◆ TASK BRIEF
Track down every line below that holds "irqLine" and copy it.

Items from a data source
-- ==== Sys2Proof/Laws/Via.lean ====
section
/-! SUPPORT. What a VIA operation can do: it changes the VIA record and, through the interrupt line,
`irqPending`, and nothing else; and what it keeps of the VIA invariants (10_state R46). -/

namespace Sys2Proof.Machine

-- The frame `ViaOnly`.

theorem ViaOnly.refl (s : State) : ViaOnly s s := rfl

theorem ViaOnly.trans {s t u : State} (h1 : ViaOnly s t) (h2 : ViaOnly t u) : ViaOnly s u := by
  unfold ViaOnly at *
  rw [h2, h1]

theorem ViaOnly.cpu {s t : State} (h : ViaOnly s t) : t.cpu = s.cpu := (congrArg State.cpu h :)
theorem ViaOnly.clock {s t : State} (h : ViaOnly s t) : t.clock = s.clock := (congrArg State.clock h :)
theorem ViaOnly.mem {s t : State} (h : ViaOnly s t) : t.mem = s.mem := (congrArg State.mem h :)
theorem ViaOnly.cfg {s t : State} (h : ViaOnly s t) : t.cfg = s.cfg := (congrArg State.cfg h :)

theorem ViaOnly.req {s t : State} (h : ViaOnly s t) :
    t.req = { s.req with irqPending := t.req.irqPending } := (congrArg State.req h :)

theorem mapVia_viaOnly (f : Via → Via) (s : State) : ViaOnly s (mapVia f s) := rfl

theorem updateIrq_viaOnly (s : State) : ViaOnly s (updateIrq s) := by
  unfold updateIrq ViaOnly
  dsimp only
  split <;> rfl

theorem setFlag_viaOnly (src : IrqSource) (s : State) : ViaOnly s (setFlag src s) :=
  (mapVia_viaOnly _ s).trans (updateIrq_viaOnly _)

theorem clearFlags_viaOnly (m : BitVec 7) (s : State) : ViaOnly s (clearFlags m s) :=
  (mapVia_viaOnly _ s).trans (updateIrq_viaOnly _)

theorem portAFlags_viaOnly (s : State) : ViaOnly s (portAFlags s) := clearFlags_viaOnly _ s

theorem portBFlags_viaOnly (s : State) : ViaOnly s (portBFlags s) := clearFlags_viaOnly _ s

theorem writeIfr_viaOnly (d : Byte) (s : State) : ViaOnly s (writeIfr d s) := clearFlags_viaOnly _ s

theorem writeIer_viaOnly (d : Byte) (s : State) : ViaOnly s (writeIer d s) :=
  (mapVia_viaOnly _ s).trans (updateIrq_viaOnly _)

theorem writeT1CounterHigh_viaOnly (d : Byte) (s : State) : ViaOnly s (writeT1CounterHigh d s) :=
  ((mapVia_viaOnly _ s).trans (clearFlags_viaOnly _ _)).trans (mapVia_viaOnly _ _)

theorem writeT2CounterHigh_viaOnly (d : Byte) (s : State) : ViaOnly s (writeT2CounterHigh d s) := by
  unfold writeT2CounterHigh
  exact ((mapVia_viaOnly _ s).trans (clearFlags_viaOnly _ _)).trans (mapVia_viaOnly _ _)

/-- A register read changes the VIA only. -/
theorem viaReadEffect_viaOnly (reg : ViaReg) (s : State) : ViaOnly s (viaReadEffect reg s) := by
  cases reg
  case orb => exact portBFlags_viaOnly s
  case ora => exact (portAFlags_viaOnly s).trans (mapVia_viaOnly _ _)
  case t1cl => exact clearFlags_viaOnly _ s
  case t2cl => exact clearFlags_viaOnly _ s
  case sr => exact (clearFlags_viaOnly _ s).trans (mapVia_viaOnly _ _)
  all_goals exact ViaOnly.refl s

/-- A register write changes the VIA only. -/
theorem viaWrite_viaOnly (reg : ViaReg) (d : Byte) (s : State) : ViaOnly s (viaWrite reg d s) := by
  cases reg
  case orb =>
    exact ((mapVia_viaOnly _ s).trans (portBFlags_viaOnly _)).trans (mapVia_viaOnly _ _)
  case ora =>
    exact ((mapVia_viaOnly _ s).trans (portAFlags_viaOnly _)).trans (mapVia_viaOnly _ _)
  case t1ch => exact writeT1CounterHigh_viaOnly d s
  case t1lh => exact (mapVia_viaOnly _ s).trans (clearFlags_viaOnly _ _)
  case t2ch => exact writeT2CounterHigh_viaOnly d s
  case sr =>
    exact ((mapVia_viaOnly _ s).trans (clearFlags_viaOnly _ _)).trans (mapVia_viaOnly _ _)
  case ifr => exact writeIfr_viaOnly d s
  case ier => exact writeIer_viaOnly d s
  all_goals rfl

-- The tick.

theorem t1Expire_viaOnly (s : State) : ViaOnly s (t1Expire s) := by
  unfold t1Expire
  dsimp only
  split
  · exact ((setFlag_viaOnly _ s).trans (mapVia_viaOnly _ _)).trans (mapVia_viaOnly _ _)
  · exact mapVia_viaOnly _ s

theorem t1Tick_viaOnly (s : State) : ViaOnly s (t1Tick s) := by
  unfold t1Tick
  split
  · exact mapVia_viaOnly _ s
  · split
    · exact t1Expire_viaOnly s
    · exact mapVia_viaOnly _ s

theorem t2Expire_viaOnly (s : State) : ViaOnly s (t2Expire s) := by
  unfold t2Expire
  dsimp only
  split
  · exact ((setFlag_viaOnly _ s).trans (mapVia_viaOnly _ _)).trans (mapVia_viaOnly _ _)
  · exact mapVia_viaOnly _ s

theorem t2Count_viaOnly (s : State) : ViaOnly s (t2Count s).1 := by
  unfold t2Count
  split
  · exact t2Expire_viaOnly s
  · rfl

theorem t2Tick_viaOnly (s : State) : ViaOnly s (t2Tick s).1 := by
  unfold t2Tick
  dsimp only
  split
  · split
    · exact (mapVia_viaOnly _ s).trans (t2Count_viaOnly _)
    · exact mapVia_viaOnly _ s
  · split
    · rfl
    · exact (mapVia_viaOnly _ s).trans (t2Count_viaOnly _)

theorem srDone_viaOnly (s : State) : ViaOnly s (srDone s) :=
  (setFlag_viaOnly _ s).trans (mapVia_viaOnly _ _)

theorem srStep_viaOnly (s : State) : ViaOnly s (srStep s) := by
  unfold srStep
  split
  · split
    · exact mapVia_viaOnly _ s
    · dsimp only
      split
      · exact (mapVia_viaOnly _ s).trans (srDone_viaOnly _)
      · exact mapVia_viaOnly _ s
  · exact ViaOnly.refl s

theorem srClock_viaOnly (e : Bool) (s : State) : ViaOnly s (srClock e s) := by
  unfold srClock
  split
  · exact srStep_viaOnly s
  · split
    · exact srStep_viaOnly s
    · exact ViaOnly.refl s
  · exact ViaOnly.refl s
  · exact ViaOnly.refl s

/-- A tick changes the VIA only. -/
theorem tick_viaOnly (s : State) : ViaOnly s (tick s) :=
  (((mapVia_viaOnly _ s).trans (t1Tick_viaOnly _)).trans (t2Tick_viaOnly _)).trans
    (srClock_viaOnly _ _)

theorem ticks_viaOnly (n : Nat) (s : State) : ViaOnly s (ticks n s) := by
  induction n generalizing s with
  | zero => exact ViaOnly.refl s
  | succ n ih => exact (tick_viaOnly s).trans (ih _)

/-- Ticks add up. -/
theorem ticks_add (m n : Nat) (s : State) : ticks (m + n) s = ticks n (ticks m s) := by
  induction m generalizing s with
  | zero => simp [ticks]
  | succ m ih => rw [Nat.succ_add]; exact ih (tick s)

-- The invariants of 10_state R46.

/-- Recomputing the line establishes (a), and (b) when it held before. -/
theorem updateIrq_line (s : State) : (updateIrq s).via.irqLine = (updateIrq s).via.composite := by
  unfold updateIrq
  dsimp only
  split
  · rfl
  · rename_i h
    simpa using (Eq.symm (by simpa using h))

theorem updateIrq_pending {s : State} (h : s.req.irqPending = s.via.irqLine) :
    (updateIrq s).req.irqPending = (updateIrq s).via.irqLine := by
  unfold updateIrq
  dsimp only
  split
  · rfl
  · exact h

/-- Recomputing the line changes no other field of the VIA. -/
theorem updateIrq_via (s : State) :
    (updateIrq s).via = { s.via with irqLine := s.via.composite } := by
  unfold updateIrq
  dsimp only
  split
  · rfl
  · rename_i h
    have : s.via.composite = s.via.irqLine := by simpa using h
    rw [this]

/-- A function on the VIA record that keeps the line, the flags and the enables, and that cannot break the
shift-register bounds, keeps the invariants. -/
theorem mapVia_invariant {f : Via → Via} {s : State} (h : ViaInvariant s)
    (hline : (f s.via).irqLine = s.via.irqLine) (hcomp : (f s.via).composite = s.via.composite)
    (hle : (f s.via).srCount ≤ 8) (hlt : (f s.via).srActive = true → (f s.via).srCount < 8) :
    ViaInvariant (mapVia f s) :=
  ⟨hline.trans (h.1.trans hcomp.symm), h.2.1.trans hline.symm, hle, hlt⟩

/-- A change of flags or enables followed by the recomputation keeps the invariants. -/
theorem updateIrq_mapVia_invariant {f : Via → Via} {s : State} (h : ViaInvariant s)
    (hline : (f s.via).irqLine = s.via.irqLine)
    (hle : (f s.via).srCount ≤ 8) (hlt : (f s.via).srActive = true → (f s.via).srCount < 8) :
    ViaInvariant (updateIrq (mapVia f s)) := by
  refine ⟨updateIrq_line _, updateIrq_pending (h.2.1.trans hline.symm), ?_, ?_⟩
  · rw [updateIrq_via]; exact hle
  · rw [updateIrq_via]; exact hlt

theorem setFlag_invariant {s : State} (src : IrqSource) (h : ViaInvariant s) :
    ViaInvariant (setFlag src s) :=
  updateIrq_mapVia_invariant h rfl h.2.2.1 h.2.2.2

theorem clearFlags_invariant {s : State} (m : BitVec 7) (h : ViaInvariant s) :
    ViaInvariant (clearFlags m s) :=
  updateIrq_mapVia_invariant h rfl h.2.2.1 h.2.2.2

end Sys2Proof.Machine
end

◆ REPLY TO THE EXERCISE
theorem updateIrq_line (s : State) : (updateIrq s).via.irqLine = (updateIrq s).via.composite := by
theorem updateIrq_pending {s : State} (h : s.req.irqPending = s.via.irqLine) :
    (updateIrq s).req.irqPending = (updateIrq s).via.irqLine := by
    (updateIrq s).via = { s.via with irqLine := s.via.composite } := by
    have : s.via.composite = s.via.irqLine := by simpa using h
    (hline : (f s.via).irqLine = s.via.irqLine) (hcomp : (f s.via).composite = s.via.composite)
    (hline : (f s.via).irqLine = s.via.irqLine)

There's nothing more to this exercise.